The complaint alleges not only that Arlington relied on Graham's two appraisals when making the loans to Tarcher, which allegedly it would not otherwise have made, but as well “that defendant Graham ․ knew that plaintiff would be relying on such appraisal[s] in determining whether or not to make a loan to be secured by the Property.” The complaint also alleges that at the times he prepared his appraisals, Graham “knew or should have known of the inability to develop the Property and the worthlessness of the property,” and that Graham “made such representations with the knowledge and intent that plaintiff would rely upon such representations in making the ․ loans to be secured by the Property.” Graham's brief answer, which relied primarily on various affirmative defenses, included a general denial “as to each and every allegation in the complaint.” His motion for summary judgment, however, was based entirely on the legal argument “that the plaintiff, by virtue of its full credit bid extinguished its claims that there was inadequate security because the full credit bid set the value of the property at an amount sufficient to satisfy the indebtedness.” For purposes of the motion, Graham accepted the allegations of the complaint, allowing that “the facts are undisputed.” Nor did Graham dispute anything in the declarations of Alison Teeman, Arlington's expert regarding the appraisal of real estate, and Susan Peick, a general partner in Arlington. Ms. Teeman stated that Graham could not have had “a reasonable basis on which to make the representations he made,” that “Arlington was so situated that it could reasonably rely [on] Graham's knowledge, information, and expertise and could therefore treat Graham's representations [regarding the value of the property] as material facts,” and that Graham “breached his fiduciary duty to any party which he believed might rely on his appraisals, including most particularly the lender, Arlington.” Susan Peick stated in her declaration that, acting in behalf of Arlington, she recommended Graham as one of three appraisers referred to Tarcher for this transaction, that she personally discussed with Graham the form and purpose of the appraisals, “including the amount to be loaned, before each appraisal” and that “Graham prepared these appraisals for the express purpose of determining whether or not the Property had sufficient value to serve as security for the [ ] two loans from Arlington to Tarcher.”
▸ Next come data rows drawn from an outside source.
-- ==== Sys2Proof/Syntax.lean ====
section
/-! DEFINITION. The commands of the BV-2564, one constructor per row of spec/opcode_table.json, in the table's order. An
instruction of a core is a command that names the core and carries the fields of the word (R105). -/

namespace Sys2Proof

/-- The initiators of R22 that commands can name: a service core, a general DMA channel, the host window, the debug
port. -/
inductive Agent where
  | sc (k : Fin 4)
  | dma (g : Fin 16)
  | host
  | debug
  deriving DecidableEq, Repr


/-- What the words of a MERGE frame are (R265): a 256-byte granule of the tile SRAM windows, one of the partition's release
storage, a tile's registers from a place in g1–g31, f0–f31, FPSR, pc and active bank, map entries, LANE_CFG values, or the
waypoint number. -/
inductive MergePlace where
  | sram (g : BitVec 16)
  | release (g : Fin 128)
  | regs (t : BitVec 8) (i : Fin 66)
  | map (rel : Bool) (i : BitVec 12)
  | lane (l : Fin 4160)
  | wnum
  deriving DecidableEq, Repr
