/-- The rows of the peripheral block at 0x40070000. -/
def rows4007 : List RegD := [
  ⟨.ADC_REF, 0x40070000, 1, 0x0, 1, 0x0, false, [⟨2, 2, .rov, 0x0⟩, ⟨1, 1, .rw, 0x0⟩, ⟨0, 0, .rw, 0x0⟩]⟩,
  ⟨.ADC_ERR, 0x40070004, 1, 0x0, 1, 0x0, false, [⟨31, 31, .w1c, 0x0⟩, ⟨27, 24, .rov, 0x0⟩, ⟨12, 0, .rov, 0x0⟩]⟩,
  ⟨.ADC_TRIGCFG, 0x40070010, 4, 0x10, 1, 0x0, false, [⟨31, 31, .rw, 0x0⟩, ⟨29, 28, .rw, 0x0⟩, ⟨25, 24, .rw, 0x0⟩, ⟨21, 16, .rw, 0x0⟩]⟩,
  ⟨.ADC_TRIGLEAD, 0x40070014, 4, 0x10, 1, 0x0, false, [⟨15, 0, .rw, 0x0⟩]⟩,
  ⟨.ADC_TRIGDIV, 0x40070018, 4, 0x10, 1, 0x0, false, [⟨23, 0, .rw, 0x0⟩]⟩,
  ⟨.ADC_TRIGSW, 0x4007001c, 4, 0x10, 1, 0x0, false, [⟨0, 0, .wo, 0x0⟩]⟩,
  ⟨.ADC_SCFG, 0x40071000, 32, 0x40, 1, 0x0, false, [⟨15, 12, .rw, 0x0⟩, ⟨11, 8, .rw, 0x0⟩, ⟨5, 4, .rw, 0x0⟩, ⟨1, 0, .rw, 0x0⟩]⟩,
  ⟨.ADC_SSEQ, 0x40071004, 32, 0x40, 1, 0x0, false, [⟨27, 24, .rw, 0x1⟩, ⟨23, 0, .rw, 0x0⟩]⟩,
  ⟨.ADC_SSTAT, 0x40071008, 32, 0x40, 1, 0x0, false, [⟨31, 31, .rov, 0x0⟩, ⟨30, 30, .rov, 0x0⟩, ⟨6, 6, .w1c, 0x0⟩, ⟨5, 5, .w1c, 0x0⟩, ⟨4, 4, .w1c, 0x0⟩, ⟨3, 3, .w1c, 0x0⟩, ⟨2, 2, .w1c, 0x0⟩, ⟨1, 1, .w1c, 0x0⟩, ⟨0, 0, .rov, 0x0⟩]⟩,
  ⟨.ADC_SIEN, 0x4007100c, 32, 0x40, 1, 0x0, false, [⟨6, 0, .rw, 0x0⟩]⟩,
  ⟨.ADC_RBASE, 0x40071010, 32, 0x40, 1, 0x0, true, [⟨39, 2, .rw, 0x0⟩]⟩,
  ⟨.ADC_RCTL, 0x40071018, 32, 0x40, 1, 0x0, false, [⟨31, 31, .rw, 0x0⟩, ⟨25, 21, .rw, 0x6⟩, ⟨20, 0, .rw, 0x0⟩]⟩,
  ⟨.ADC_RWPTR, 0x4007101c, 32, 0x40, 1, 0x0, false, [⟨31, 0, .rov, 0x0⟩]⟩,
  ⟨.ADC_RRPTR, 0x40071020, 32, 0x40, 1, 0x0, false, [⟨31, 0, .rw, 0x0⟩]⟩,
  ⟨.ADC_RDROP, 0x40071024, 32, 0x40, 1, 0x0, false, [⟨31, 0, .rc, 0x0⟩]⟩,
  ⟨.ADC_LATEST, 0x40074000, 256, 0x8, 1, 0x0, true, [⟨50, 50, .rov, 0x0⟩, ⟨49, 49, .rov, 0x0⟩, ⟨48, 48, .rov, 0x0⟩, ⟨47, 32, .rov, 0x0⟩, ⟨31, 0, .rov, 0x0⟩]⟩]

/-- The rows of the peripheral block at 0x40120000. -/
def rows4012 : List RegD := [
  ⟨.CAL_CTL, 0x40120000, 1, 0x0, 1, 0x0, false, [⟨15, 8, .rw, 0x10⟩, ⟨3, 0, .rw, 0x0⟩]⟩,
  ⟨.CAL_CMD, 0x40120004, 1, 0x0, 1, 0x0, false, [⟨31, 31, .wo, 0x0⟩, ⟨30, 30, .wo, 0x0⟩, ⟨3, 0, .wo, 0x0⟩]⟩,
  ⟨.CAL_STATUS, 0x40120008, 1, 0x0, 1, 0x0, false, [⟨31, 31, .rov, 0x1⟩, ⟨27, 24, .rov, 0x0⟩, ⟨23, 20, .rov, 0x0⟩, ⟨5, 5, .rov, 0x0⟩, ⟨4, 4, .rov, 0x0⟩, ⟨1, 0, .rov, 0x0⟩]⟩,
  ⟨.CAL_GROUP, 0x40120010, 4, 0x4, 1, 0x0, false, [⟨31, 31, .rov, 0x0⟩, ⟨30, 30, .rov, 0x0⟩, ⟨23, 16, .rov, 0x0⟩, ⟨11, 8, .rov, 0x0⟩, ⟨7, 4, .rov, 0x0⟩]⟩,
  ⟨.CAL_LIVE, 0x40120020, 1, 0x0, 1, 0x0, false, [⟨31, 0, .rov, 0x0⟩]⟩,
  ⟨.CAL_LIVE_SP, 0x40120024, 1, 0x0, 1, 0x0, false, [⟨3, 0, .rov, 0x0⟩]⟩,
  ⟨.CAL_COEF_ADDR, 0x40120028, 1, 0x0, 1, 0x0, false, [⟨31, 31, .rw, 0x0⟩, ⟨13, 8, .rw, 0x0⟩, ⟨5, 0, .rw, 0x0⟩]⟩,
  ⟨.CAL_COEF_DATA, 0x4012002c, 1, 0x0, 1, 0x0, false, [⟨31, 0, .rov, 0x0⟩]⟩]

/-- The rows of the peripheral block at 0x40080000. -/
def rows4008 : List RegD := [
  ⟨.IOS_CTL, 0x40080000, 128, 0x100, 1, 0x0, false, [⟨31, 31, .rw, 0x0⟩, ⟨29, 28, .rw, 0x0⟩, ⟨4, 0, .rw, 0x0⟩]⟩,
  ⟨.IOS_CLKDIV, 0x40080004, 128, 0x100, 1, 0x0, false, [⟨15, 0, .rw, 0x0⟩]⟩,
  ⟨.IOS_PINA, 0x40080008, 128, 0x100, 1, 0x0, false, [⟨23, 16, .rw, 0x0⟩, ⟨7, 0, .rw, 0x0⟩]⟩,
  ⟨.IOS_PINB, 0x4008000c, 128, 0x100, 1, 0x0, false, [⟨11, 11, .rw, 0x0⟩, ⟨10, 8, .rw, 0x0⟩, ⟨7, 0, .rw, 0x0⟩]⟩,
  ⟨.IOS_OPT, 0x40080010, 128, 0x100, 1, 0x0, false, [⟨29, 24, .rw, 0x20⟩, ⟨21, 16, .rw, 0x20⟩, ⟨7, 4, .rw, 0x0⟩, ⟨3, 3, .rw, 0x0⟩, ⟨1, 1, .rw, 0x0⟩, ⟨0, 0, .rw, 0x0⟩]⟩,
  ⟨.IOS_OWNER, 0x40080014, 128, 0x100, 1, 0x0, false, [⟨3, 0, .rw, 0x0⟩]⟩,
  ⟨.IOS_STAT, 0x40080018, 128, 0x100, 1, 0x0, false, [⟨31, 29, .rov, 0x0⟩, ⟨6, 6, .w1c, 0x0⟩, ⟨5, 5, .w1c, 0x0⟩, ⟨4, 4, .w1c, 0x0⟩, ⟨3, 3, .w1c, 0x0⟩, ⟨2, 2, .w1c, 0x0⟩, ⟨1, 1, .rov, 0x1⟩, ⟨0, 0, .rov, 0x0⟩]⟩,
  ⟨.IOS_IEN, 0x4008001c, 128, 0x100, 1, 0x0, false, [⟨6, 0, .rw, 0x0⟩]⟩,
  ⟨.IOS_FSTAT, 0x40080020, 128, 0x100, 1, 0x0, false, [⟨31, 31, .wo, 0x0⟩, ⟨30, 30, .wo, 0x0⟩, ⟨10, 8, .rov, 0x0⟩, ⟨2, 0, .rov, 0x0⟩]⟩,
  ⟨.IOS_TXF, 0x40080024, 128, 0x100, 1, 0x0, false, [⟨31, 0, .wo, 0x0⟩]⟩,
  ⟨.IOS_RXF, 0x40080028, 128, 0x100, 1, 0x0, false, [⟨31, 0, .rov, 0x0⟩]⟩,
  ⟨.IOS_CNT, 0x4008002c, 128, 0x100, 1, 0x0, false, [⟨31, 0, .rw, 0x0⟩]⟩,
  ⟨.IOS_ACC, 0x40080030, 128, 0x100, 1, 0x0, false, [⟨31, 0, .rw, 0x0⟩]⟩,
  ⟨.IOS_SND, 0x40080034, 128, 0x100, 1, 0x0, false, [⟨31, 0, .rov, 0x0⟩]⟩,
  ⟨.IOS_CAP, 0x40080038, 128, 0x100, 1, 0x0, false, [⟨31, 0, .rov, 0x0⟩]⟩,
  ⟨.IOS_PC, 0x4008003c, 128, 0x100, 1, 0x0, false, [⟨13, 13, .rov, 0x0⟩, ⟨12, 12, .rov, 0x0⟩, ⟨11, 8, .rov, 0x0⟩, ⟨4, 0, .rov, 0x0⟩]⟩,
  ⟨.IOS_RELOAD, 0x40080040, 128, 0x100, 1, 0x0, false, [⟨31, 0, .rw, 0x0⟩]⟩,
  ⟨.IOS_CMP, 0x40080044, 128, 0x100, 1, 0x0, false, [⟨31, 0, .rw, 0x0⟩]⟩,
  ⟨.IOS_FILLW, 0x40080048, 128, 0x100, 1, 0x0, false, [⟨31, 0, .rw, 0x0⟩]⟩,
  ⟨.IOS_BITS, 0x4008004c, 128, 0x100, 1, 0x0, false, [⟨21, 16, .rov, 0x0⟩, ⟨5, 0, .rov, 0x0⟩]⟩,
  ⟨.IOS_PMAP, 0x40080060, 128, 0x100, 8, 0x4, false, [⟨8, 0, .rw, 0x0⟩]⟩,
  ⟨.IOS_SLOT, 0x40080080, 128, 0x100, 32, 0x4, false, [⟨31, 29, .rw, 0x0⟩, ⟨28, 25, .rw, 0x0⟩, ⟨24, 20, .rw, 0x0⟩, ⟨19, 16, .rw, 0x0⟩, ⟨15, 8, .rw, 0x0⟩, ⟨7, 4, .rw, 0x0⟩, ⟨3, 0, .rw, 0x0⟩]⟩,
  ⟨.IOS_GO, 0x4008f000, 4, 0x4, 1, 0x0, false, [⟨31, 0, .wo, 0x0⟩]⟩,
  ⟨.IOS_ERR, 0x4008f010, 1, 0x0, 1, 0x0, false, [⟨31, 31, .w1c, 0x0⟩, ⟨27, 24, .rov, 0x0⟩, ⟨22, 16, .rov, 0x0⟩, ⟨7, 0, .rov, 0x0⟩]⟩,
  ⟨.IOS_FLAGS, 0x4008f100, 4, 0x4, 1, 0x0, false, [⟨31, 0, .rov, 0x0⟩]⟩,
  ⟨.IOS_FLAGSET, 0x4008f110, 4, 0x4, 1, 0x0, false, [⟨31, 0, .wo, 0x0⟩]⟩,
  ⟨.IOS_FLAGCLR, 0x4008f120, 4, 0x4, 1, 0x0, false, [⟨31, 0, .wo, 0x0⟩]⟩]

/-- The rows of the peripheral block at 0x40090000. -/
def rows4009 : List RegD := [
  ⟨.PIN_CFG, 0x40090000, 320, 0x4, 1, 0x0, false, [⟨31, 28, .rw, 0x0⟩, ⟨27, 24, .rov, 0x0⟩, ⟨22, 16, .rov, 0x0⟩, ⟨15, 15, .rw, 0x0⟩, ⟨14, 9, .rw, 0x0⟩, ⟨8, 8, .rw, 0x0⟩, ⟨5, 4, .rw, 0x0⟩, ⟨3, 2, .rw, 0x0⟩, ⟨1, 1, .rw, 0x0⟩]⟩,
  ⟨.PIN_OUT_LO, 0x40091000, 10, 0x40, 1, 0x0, false, [⟨31, 16, .wo, 0x0⟩, ⟨15, 0, .wo, 0x0⟩]⟩,
  ⟨.PIN_OUT_HI, 0x40091004, 10, 0x40, 1, 0x0, false, [⟨31, 16, .wo, 0x0⟩, ⟨15, 0, .wo, 0x0⟩]⟩,
  ⟨.PIN_DIR_LO, 0x40091008, 10, 0x40, 1, 0x0, false, [⟨31, 16, .wo, 0x0⟩, ⟨15, 0, .wo, 0x0⟩]⟩,
  ⟨.PIN_DIR_HI, 0x4009100c, 10, 0x40, 1, 0x0, false, [⟨31, 16, .wo, 0x0⟩, ⟨15, 0, .wo, 0x0⟩]⟩,
  ⟨.PIN_OUTV, 0x40091010, 10, 0x40, 1, 0x0, false, [⟨31, 0, .rov, 0x0⟩]⟩,
  ⟨.PIN_DIRV, 0x40091014, 10, 0x40, 1, 0x0, false, [⟨31, 0, .rov, 0x0⟩]⟩,
  ⟨.PIN_IN, 0x40091018, 10, 0x40, 1, 0x0, false, [⟨31, 0, .rov, 0x0⟩]⟩,
  ⟨.PIN_BANKSTAT, 0x4009101c, 10, 0x40, 1, 0x0, false, [⟨31, 31, .rov, 0x0⟩, ⟨30, 30, .w1c, 0x0⟩, ⟨1, 0, .rov, 0x0⟩]⟩,
  ⟨.PIN_EVCFG, 0x40092000, 64, 0x10, 1, 0x0, false, [⟨31, 31, .rw, 0x0⟩, ⟨30, 30, .rw, 0x0⟩, ⟨29, 28, .rw, 0x0⟩, ⟨27, 27, .rov, 0x0⟩, ⟨17, 9, .rov, 0x1ff⟩, ⟨1, 1, .w1c, 0x0⟩, ⟨0, 0, .w1c, 0x0⟩]⟩,
  ⟨.PIN_EVTS, 0x40092008, 64, 0x10, 1, 0x0, true, [⟨63, 0, .rov, 0x0⟩]⟩,
  ⟨.PIN_STAT, 0x40093000, 1, 0x0, 1, 0x0, false, [⟨31, 31, .w1c, 0x0⟩, ⟨30, 30, .rov, 0x0⟩, ⟨29, 29, .w1c, 0x0⟩, ⟨5, 0, .rov, 0x0⟩]⟩,
  ⟨.PIN_ERR, 0x40093004, 1, 0x0, 1, 0x0, false, [⟨31, 31, .w1c, 0x0⟩, ⟨27, 24, .rov, 0x0⟩, ⟨22, 20, .rov, 0x0⟩, ⟨19, 13, .rov, 0x0⟩, ⟨8, 0, .rov, 0x0⟩]⟩,
  ⟨.PIN_NOWN_COUNT, 0x40093008, 1, 0x0, 1, 0x0, false, [⟨31, 0, .rc, 0x0⟩]⟩]

/-- The rows of the peripheral block at 0x40040000. -/
def rows4004 : List RegD := [
  ⟨.ICU_PRIO, 0x40040000, 512, 0x4, 1, 0x0, false, [⟨8, 8, .ro, 0x0⟩, ⟨3, 0, .rw, 0x0⟩]⟩,
  ⟨.ICU_EN, 0x40041000, 4, 0x40, 16, 0x4, false, [⟨31, 0, .rov, 0x0⟩]⟩,
  ⟨.ICU_EN_SET, 0x40041100, 4, 0x40, 16, 0x4, false, [⟨31, 0, .wo, 0x0⟩]⟩,
  ⟨.ICU_EN_CLR, 0x40041200, 4, 0x40, 16, 0x4, false, [⟨31, 0, .wo, 0x0⟩]⟩,
  ⟨.ICU_PEND, 0x40041300, 16, 0x4, 1, 0x0, false, [⟨31, 0, .rov, 0x0⟩]⟩,
  ⟨.ICU_PEND_SET, 0x40041340, 16, 0x4, 1, 0x0, false, [⟨31, 0, .wo, 0x0⟩]⟩,
  ⟨.ICU_PEND_CLR, 0x40041380, 16, 0x4, 1, 0x0, false, [⟨31, 0, .wo, 0x0⟩]⟩,
  ⟨.ICU_ACTIVE, 0x400413c0, 16, 0x4, 1, 0x0, false, [⟨31, 0, .rov, 0x0⟩]⟩,
  ⟨.ICU_THR, 0x40042000, 4, 0x20, 1, 0x0, false, [⟨3, 0, .rov, 0x0⟩]⟩,
  ⟨.ICU_THR_SET, 0x40042004, 4, 0x20, 1, 0x0, false, [⟨3, 0, .wo, 0x0⟩]⟩,
  ⟨.ICU_THR_CLR, 0x40042008, 4, 0x20, 1, 0x0, false, [⟨3, 0, .wo, 0x0⟩]⟩,
  ⟨.ICU_CLAIM, 0x4004200c, 4, 0x20, 1, 0x0, false, [⟨9, 0, .rov, 0x0⟩]⟩,
  ⟨.ICU_COMPLETE, 0x40042010, 4, 0x20, 1, 0x0, false, [⟨9, 0, .wo, 0x0⟩]⟩,
  ⟨.ICU_LATCH, 0x40042014, 4, 0x20, 1, 0x0, false, [⟨31, 31, .rov, 0x0⟩, ⟨9, 0, .rov, 0x0⟩]⟩,
  ⟨.ICU_ERR, 0x40042100, 1, 0x0, 1, 0x0, false, [⟨31, 31, .w1c, 0x0⟩, ⟨27, 24, .rov, 0x0⟩, ⟨17, 16, .rov, 0x0⟩, ⟨9, 0, .rov, 0x0⟩]⟩]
Graham has not met his burden of showing that Arlington's cause of action for negligent misrepresentation has no merit, because one or more elements of the cause of action cannot be established, or that there is a complete defense to that cause of action. (§ 437c, subd. (o)(2).) The motion for summary judgment was therefore erroneously granted.
The judgment is reversed. Costs are awarded to appellant.
FOOTNOTES
1. The full credit bid was approximately $8,000 more than the total amount of the loans due to past due interest and costs incurred in the process of foreclosure.
2. All statutory references are to the Code of Civil Procedure unless otherwise indicated.
3. The right of a lienholder to share in so-called severance damages awarded as a result of condemnation of a portion of property constituting security for a debt is also limited to the extent the security has been impaired. (§ 1265.225; Brown v. Critchfield (1980) 100 Cal.App.3d 858, 864-865, 161 Cal.Rptr. 342; People ex rel. Dept. of Transportation v. Redwood Baseline, Ltd. (1978) 84 Cal.App.3d 662, 670-672, 149 Cal.Rptr. 11.)
4. Specifically, Cornelison referred to waste committed “solely or primarily as a result of the economic pressures of a market depression;” not “bad faith” waste committed by mortgagors who are “reckless, intentional, and at times even malicious despoilers of property.” (Cornelison, supra, 15 Cal.3d at p. 604, 125 Cal.Rptr. 557, 542 P.2d 981.)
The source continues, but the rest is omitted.